DATA EXTRACTS START

theorem keep_State_holdReq (C : Closed P) : ∀ a0 a1, okS P a0 → okS P (@State.holdReq a0 a1) := by
  intro a0 a1 h0
  unfold State.holdReq
  dsimp only
  repeat' first | with_reducible assumption | with_reducible apply keep_State_noteHeld C

theorem keep_State_perform (C : Closed P) : ∀ a0 a1, okS P a0 → okS P (@State.perform a0 a1) := by
  intro a0 a1 h0
  unfold State.perform
  repeat' first | with_reducible assumption | with_reducible apply ite_okS (P := P)
                | with_reducible apply keep_State_store C | with_reducible apply keep_State_deliver C

theorem keep_State_request (C : Closed P) : ∀ a0 a1, okS P a0 → okS P (@State.request a0 a1) := by
  intro a0 a1 h0
  unfold State.request
  dsimp only
  repeat' first | with_reducible assumption | with_reducible apply ite_okS (P := P)
                | with_reducible apply keep_State_holdReq C | with_reducible apply keep_State_perform C

theorem keep_State_settleHeld (C : Closed P) : ∀ a0 a1, okS P a0 → okS P (@State.settleHeld a0 a1) := by
  intro a0 a1 h0
  unfold State.settleHeld
  dsimp only
  repeat' first | with_reducible assumption | with_reducible apply ite_okS (P := P)
                | with_reducible apply keep_State_bump C | with_reducible apply keep_State_setBwClass C | split

theorem keep_State_serveTiers (C : Closed P) : ∀ a0 a1 a2, okS P a2 → okS P (@State.serveTiers a0 a1 a2) := by
  intro a0
  induction a0 with
  | zero => intro a1 a2 h; exact h
  | succ n ih =>
    intro a1 a2 h
    unfold State.serveTiers
    repeat' first | with_reducible assumption | with_reducible apply ih | with_reducible apply keep_State_request C | split

theorem keep_State_releaseHeld (C : Closed P) : ∀ a0 a1, okS P a0 → okS P (@State.releaseHeld a0 a1) := by
  intro a0 a1 h0
  unfold State.releaseHeld
  dsimp only
  repeat' first | with_reducible assumption | with_reducible intro _ | with_reducible apply keep_State_serveTiers C
                | with_reducible apply keep_State_settleHeld C | with_reducible apply keep_foldl (P := P)

theorem keep_State_feedbackSignal (C : Closed P) : ∀ a0 a1 a2, okS P a0 → okS P (@State.feedbackSignal a0 a1 a2) := by
  intro a0 a1 a2 h0
  unfold State.feedbackSignal
  dsimp only
  repeat' first | with_reducible assumption | with_reducible apply ite_okS (P := P)
                | with_reducible apply keep_State_releaseHeld C

theorem keep_State_guaranteeMissed (C : Closed P) :
    ∀ a0 a1 a2, okS P a0 → okS P (@State.guaranteeMissed a0 a1 a2) := by
  intro a0 a1 a2 h0
  unfold State.guaranteeMissed
  dsimp only
  repeat' first | with_reducible assumption | with_reducible intro _ | with_reducible apply ite_okS (P := P)
                | with_reducible apply keep_State_addRecord C | with_reducible apply keep_State_postEvent C
                | with_reducible apply keep_State_msi C | with_reducible apply keep_State_doubt C
                | with_reducible apply keep_foldl (P := P) | split

theorem keep_State_missedInWindow (C : Closed P) : ∀ a0 a1 a2, okS P a0 → okS P (@State.missedInWindow a0 a1 a2) := by
  intro a0 a1 a2 h0
  unfold State.missedInWindow
  dsimp only
  repeat' first | with_reducible assumption | with_reducible apply ite_okS (P := P)
                | with_reducible apply keep_State_bump C | with_reducible apply keep_State_guaranteeMissed C
                | with_reducible apply keep_State_setBwClass C

theorem keep_State_openClass (C : Closed P) : ∀ a0 a1, okS P a0 → okS P (@State.openClass a0 a1) := by
  intro a0 a1 h0
  unfold State.openClass
  dsimp only
  repeat' first | with_reducible assumption | with_reducible apply ite_okS (P := P)
                | with_reducible apply keep_State_set C | with_reducible apply keep_State_setBwClass C
                | with_reducible apply keep_State_guaranteeMissed C

theorem keep_State_bwBoundary (C : Closed P) : ∀ a0 a1, okS P a0 → okS P (@State.bwBoundary a0 a1) := by
  intro a0 a1 h0
  unfold State.bwBoundary
  dsimp only
  repeat' first | with_reducible assumption | with_reducible intro _ | with_reducible apply ite_okS (P := P)
                | with_reducible apply keep_State_missedInWindow C | with_reducible apply keep_State_setBwClass C
                | with_reducible apply keep_State_openClass C | with_reducible apply keep_State_releaseHeld C
                | with_reducible apply keep_foldl (P := P)

theorem keep_State_hbmTemp (C : Closed P) : ∀ a0 a1, okS P a0 → okS P (@State.hbmTemp a0 a1) := by
  intro a0 a1 h0
  unfold State.hbmTemp
  dsimp only
  repeat' first | with_reducible assumption | with_reducible apply keep_State_set C

theorem keep_State_writeGuarantee (C : Closed P) :
    ∀ a0 a1 a2 a3, okS P a0 → okR P (@State.writeGuarantee a0 a1 a2 a3) := by
  intro a0 a1 a2 a3 h0
  unfold State.writeGuarantee
  dsimp only
  repeat' first | with_reducible assumption | with_reducible apply ite_okR (P := P)
                | with_reducible apply keep_State_set C | with_reducible apply okR_mk
                | with_reducible exact okR_abort

theorem keep_State_bandwidthWrite (C : Closed P) : ∀ a0 a1 a2 a3 a4, okS P a0 → okR P (@State.bandwidthWrite a0 a1 a2 a3 a4) := by
  intro s idx sub n total h
  unfold State.bandwidthWrite
  split
  · split
    · with_reducible exact keep_State_writeGuarantee C _ _ _ _ h
    · split
      · exact trivial
      · with_reducible exact okR_mk (keep_State_set C _ _ _ _ _ h)
  · split
    · refine keep_foldl (P := P) _ ?_ _ _ (keep_foldl (P := P) _ ?_ _ _ h)
      · intro u p hu
        exact keep_State_clear C _ _ _ _ hu
      · intro u c hu
        have h1 := keep_State_clear C u (0x2410 + c) 4 0 hu
        have h2 := keep_State_clear C _ (0x2410 + c) 5 0 h1
        have h3 := keep_State_clear C _ (0x2410 + c) 6 0 h2
        exact keep_State_clear C _ (0x2410 + c) 7 0 h3
    · split
      · exact trivial
      · with_reducible exact okR_mk (keep_State_set C _ _ _ _ _ h)

theorem keep_execHbmRead (C : Closed P) :
    ∀ a0 a1 a2 a3 a4 a5, okS P a5 → okOut P (@execHbmRead a0 a1 a2 a3 a4 a5) := by
  intro a0 a1 a2 a3 a4 a5 h5
  unfold execHbmRead
  repeat' first | with_reducible assumption | with_reducible apply keep_State_request C
                | with_reducible apply keep_State_feedbackSignal C | with_reducible apply okOut_mk

theorem keep_execPartialGranuleWrite (C : Closed P) :
    ∀ a0 a1 a2 a3, okS P a3 → okOut P (@execPartialGranuleWrite a0 a1 a2 a3) := by
  intro a0 a1 a2 a3 h3
  unfold execPartialGranuleWrite
  repeat' first | with_reducible assumption | with_reducible apply keep_State_request C
                | with_reducible apply okOut_mk

theorem keep_execBwWindowBoundary (C : Closed P) : ∀ a0 a1, okS P a1 → okOut P (@execBwWindowBoundary a0 a1) := by
  intro a0 a1 h1
  unfold execBwWindowBoundary
  repeat' first | with_reducible assumption | with_reducible apply keep_State_bwBoundary C
                | with_reducible apply okOut_mk

theorem keep_execHbmTempSample (C : Closed P) : ∀ a0 a1, okS P a1 → okOut P (@execHbmTempSample a0 a1) := by
  intro a0 a1 h1
  unfold execHbmTempSample
  repeat' first | with_reducible assumption | with_reducible apply keep_State_hbmTemp C
                | with_reducible apply okOut_mk

theorem keep_State_touch (C : Closed P) : ∀ a0 a1, okS P a0 → okS P (@State.touch a0 a1) := by
  intro a0 a1 h0
  unfold State.touch
  dsimp only
  repeat' first | with_reducible assumption | with_reducible apply keep_State_setQueue C

theorem keep_State_chargeContext (C : Closed P) : ∀ a0 a1, okS P a0 → okS P (@State.chargeContext a0 a1) := by
  intro a0 a1 h0
  unfold State.chargeContext
  repeat' first | with_reducible assumption | with_reducible apply keep_State_chargeGranule C | split

theorem keep_State_storeContext (C : Closed P) : ∀ a0 a1, okS P a0 → okS P (@State.storeContext a0 a1) := by
  intro a0 a1 h0
  unfold State.storeContext
  dsimp only
  repeat' first | with_reducible assumption | with_reducible apply keep_State_fresh C
                | with_reducible apply keep_State_fillMem C | with_reducible apply keep_State_chargeContext C

theorem keep_State_loadContext (C : Closed P) : ∀ a0 a1, okS P a0 → okS P (@State.loadContext a0 a1) := by
  intro a0 a1 h0
  unfold State.loadContext
  dsimp only
  repeat' first | with_reducible assumption | with_reducible apply keep_State_bump C
                | with_reducible apply keep_State_setQueue C | with_reducible apply keep_State_chargeContext C
                | with_reducible apply keep_State_set C | with_reducible apply keep_State_touch C | split

theorem keep_State_spillContext (C : Closed P) : ∀ a0 a1 a2, okS P a0 → okS P (@State.spillContext a0 a1 a2) := by
  intro a0 a1 a2 h0
  unfold State.spillContext
  dsimp only
  repeat' first | with_reducible assumption | with_reducible apply keep_State_count C
                | with_reducible apply keep_State_bump C | with_reducible apply keep_State_setQueue C
                | with_reducible apply keep_State_storeContext C

theorem keep_State_needContext (C : Closed P) : ∀ a0 a1 a2, okS P a0 → okS P (@State.needContext a0 a1 a2) := by
  intro a0 a1 a2 h0
  unfold State.needContext
  dsimp only
  repeat' first | with_reducible assumption | with_reducible apply ite_okS (P := P)
                | with_reducible apply keep_State_touch C | with_reducible apply keep_State_loadContext C
                | with_reducible apply keep_State_spillContext C | with_reducible apply keep_State_setQueue C
                | with_reducible apply keep_State_bump C | with_reducible apply keep_State_storeContext C
                | with_reducible apply keep_State_chargeContext C | split

theorem keep_State_queueIrq (C : Closed P) : ∀ a0 a1, okS P a0 → okS P (@State.queueIrq a0 a1) := by
  intro a0 a1 h0
  unfold State.queueIrq
  dsimp only
  repeat' first | with_reducible assumption | with_reducible apply ite_okS (P := P)
                | with_reducible apply keep_State_sendMsi C | with_reducible apply keep_State_setQueue C | split

theorem keep_State_holdoffEnd (C : Closed P) : ∀ a0 a1, okS P a0 → okS P (@State.holdoffEnd a0 a1) := by
  intro a0 a1 h0
  unfold State.holdoffEnd
  dsimp only
  repeat' first | with_reducible assumption | with_reducible apply ite_okS (P := P)
                | with_reducible apply keep_State_sendMsi C | with_reducible apply keep_State_setQueue C
                | with_reducible apply keep_State_msi C | with_reducible apply keep_State_setSlice C | split

theorem keep_State_doorbellInvalid (C : Closed P) :
    ∀ a0 a1 a2, okS P a0 → okS P (@State.doorbellInvalid a0 a1 a2) := by
  intro a0 a1 a2 h0
  unfold State.doorbellInvalid
  repeat' first | with_reducible assumption | with_reducible apply keep_State_postEvent C | split

theorem keep_State_doorbell (C : Closed P) : ∀ a0 a1 a2 a3, okS P a0 → okS P (@State.doorbell a0 a1 a2 a3) := by
  intro a0 a1 a2 a3 h0
  unfold State.doorbell
  dsimp only
  repeat' first | with_reducible assumption | with_reducible apply ite_okS (P := P)
                | with_reducible apply keep_State_doorbellInvalid C | with_reducible apply keep_State_setQueue C
                | with_reducible apply keep_State_count C | with_reducible apply keep_State_needContext C

theorem keep_State_queueConfig (C : Closed P) : ∀ a0 a1 a2, okS P a0 → okR P (@State.queueConfig a0 a1 a2) := by
  intro a0 a1 a2 h0
  unfold State.queueConfig
  dsimp only
  repeat' first | with_reducible assumption | with_reducible apply ite_okR (P := P)
                | with_reducible apply keep_State_setQueue C | with_reducible apply okR_mk
                | with_reducible exact okR_abort | split

theorem keep_State_settleDisable (C : Closed P) : ∀ a0 a1, okS P a0 → okS P (@State.settleDisable a0 a1) := by
  intro a0 a1 h0
  unfold State.settleDisable
  dsimp only
  repeat' first | with_reducible assumption | with_reducible apply ite_okS (P := P)
                | with_reducible apply keep_State_setQueue C

theorem keep_State_queueCommand (C : Closed P) : ∀ a0 a1 a2, okS P a0 → okR P (@State.queueCommand a0 a1 a2) := by
  intro a0 a1 a2 h0
  unfold State.queueCommand
  dsimp only
  repeat' first | with_reducible assumption | with_reducible apply ite_okR (P := P)
                | with_reducible apply keep_State_needContext C | with_reducible apply keep_State_setQueue C
                | with_reducible apply keep_State_settleDisable C | with_reducible apply okR_mk
                | with_reducible exact okR_abort | split

theorem keep_State_queueCmd (C : Closed P) : ∀ a0 a1 a2, okS P a0 → okR P (@State.queueCmd a0 a1 a2) := by
  intro a0 a1 a2 h0
  unfold State.queueCmd
  dsimp only
  repeat' first | with_reducible assumption | with_reducible apply keep_State_queueCommand C
                | with_reducible exact okR_abort | split

theorem keep_State_unconfigureBlock (C : Closed P) : ∀ a0 a1, okS P a0 → okS P (@State.unconfigureBlock a0 a1) := by
  intro a0 a1 h0
  unfold State.unconfigureBlock
  dsimp only
  repeat' first | with_reducible assumption

theorem keep_State_quotaSettle (C : Closed P) : ∀ a0 a1, okS P a0 → okS P (@State.quotaSettle a0 a1) := by
  intro a0 a1 h0
  unfold State.quotaSettle
  dsimp only
  repeat' first | with_reducible assumption | with_reducible apply ite_okS (P := P)
                | with_reducible apply keep_State_setSlice C | with_reducible apply keep_State_postEvent C
                | with_reducible apply keep_State_set C

theorem keep_State_useMem (C : Closed P) : ∀ a0 a1 a2, okS P a0 → okS P (@State.useMem a0 a1 a2) := by
  intro a0 a1 a2 h0
  unfold State.useMem
  repeat' first | with_reducible assumption | with_reducible apply keep_State_set C

theorem keep_State_freeMem (C : Closed P) : ∀ a0 a1 a2, okS P a0 → okS P (@State.freeMem a0 a1 a2) := by
  intro a0 a1 a2 h0
  unfold State.freeMem
  repeat' first | with_reducible assumption | with_reducible apply keep_State_quotaSettle C
                | with_reducible apply keep_State_set C

theorem keep_State_suspend (C : Closed P) : ∀ a0 a1, okS P a0 → okS P (@State.suspend a0 a1) := by
  intro a0 a1 h0
  unfold State.suspend
  dsimp only
  repeat' first | with_reducible assumption | with_reducible apply ite_okS (P := P)
                | with_reducible apply keep_State_postEvent C | with_reducible apply keep_State_set C
                | with_reducible apply keep_State_setSlice C

theorem keep_State_writeQuota (C : Closed P) : ∀ a0 a1 a2, okS P a0 → okS P (@State.writeQuota a0 a1 a2) := by
  intro a0 a1 a2 h0
  unfold State.writeQuota
  dsimp only
  repeat' first | with_reducible assumption | with_reducible apply ite_okS (P := P)
                | with_reducible apply keep_State_set C | with_reducible apply keep_State_postEvent C
                | with_reducible apply keep_State_setSlice C | with_reducible apply keep_State_quotaSettle C

theorem keep_State_sliceCreate (C : Closed P) : ∀ a0 a1, okS P a0 → okR P (@State.sliceCreate a0 a1) := by
  intro a0 a1 h0
  unfold State.sliceCreate
  dsimp only
  repeat' first | with_reducible assumption | with_reducible apply ite_okR (P := P)
                | with_reducible apply keep_State_set C | with_reducible apply keep_State_setSlice C
                | with_reducible apply okR_mk | with_reducible exact okR_abort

DATA EXTRACTS END

__WHAT THE TASK ASKS__.
Both end lines included, restate word for word the lines above from the line with "theorem keep_execHbmTempSample (C" to the line with "assumption | with_reducible apply keep_State_setQueue C", and nothing else.

__RESPONSE BOX__.
theorem keep_execHbmTempSample (C : Closed P) : ∀ a0 a1, okS P a1 → okOut P (@execHbmTempSample a0 a1) := by
  intro a0 a1 h1
  unfold execHbmTempSample
  repeat' first | with_reducible assumption | with_reducible apply keep_State_hbmTemp C
                | with_reducible apply okOut_mk

theorem keep_State_touch (C : Closed P) : ∀ a0 a1, okS P a0 → okS P (@State.touch a0 a1) := by
  intro a0 a1 h0
  unfold State.touch
  dsimp only
  repeat' first | with_reducible assumption | with_reducible apply keep_State_setQueue C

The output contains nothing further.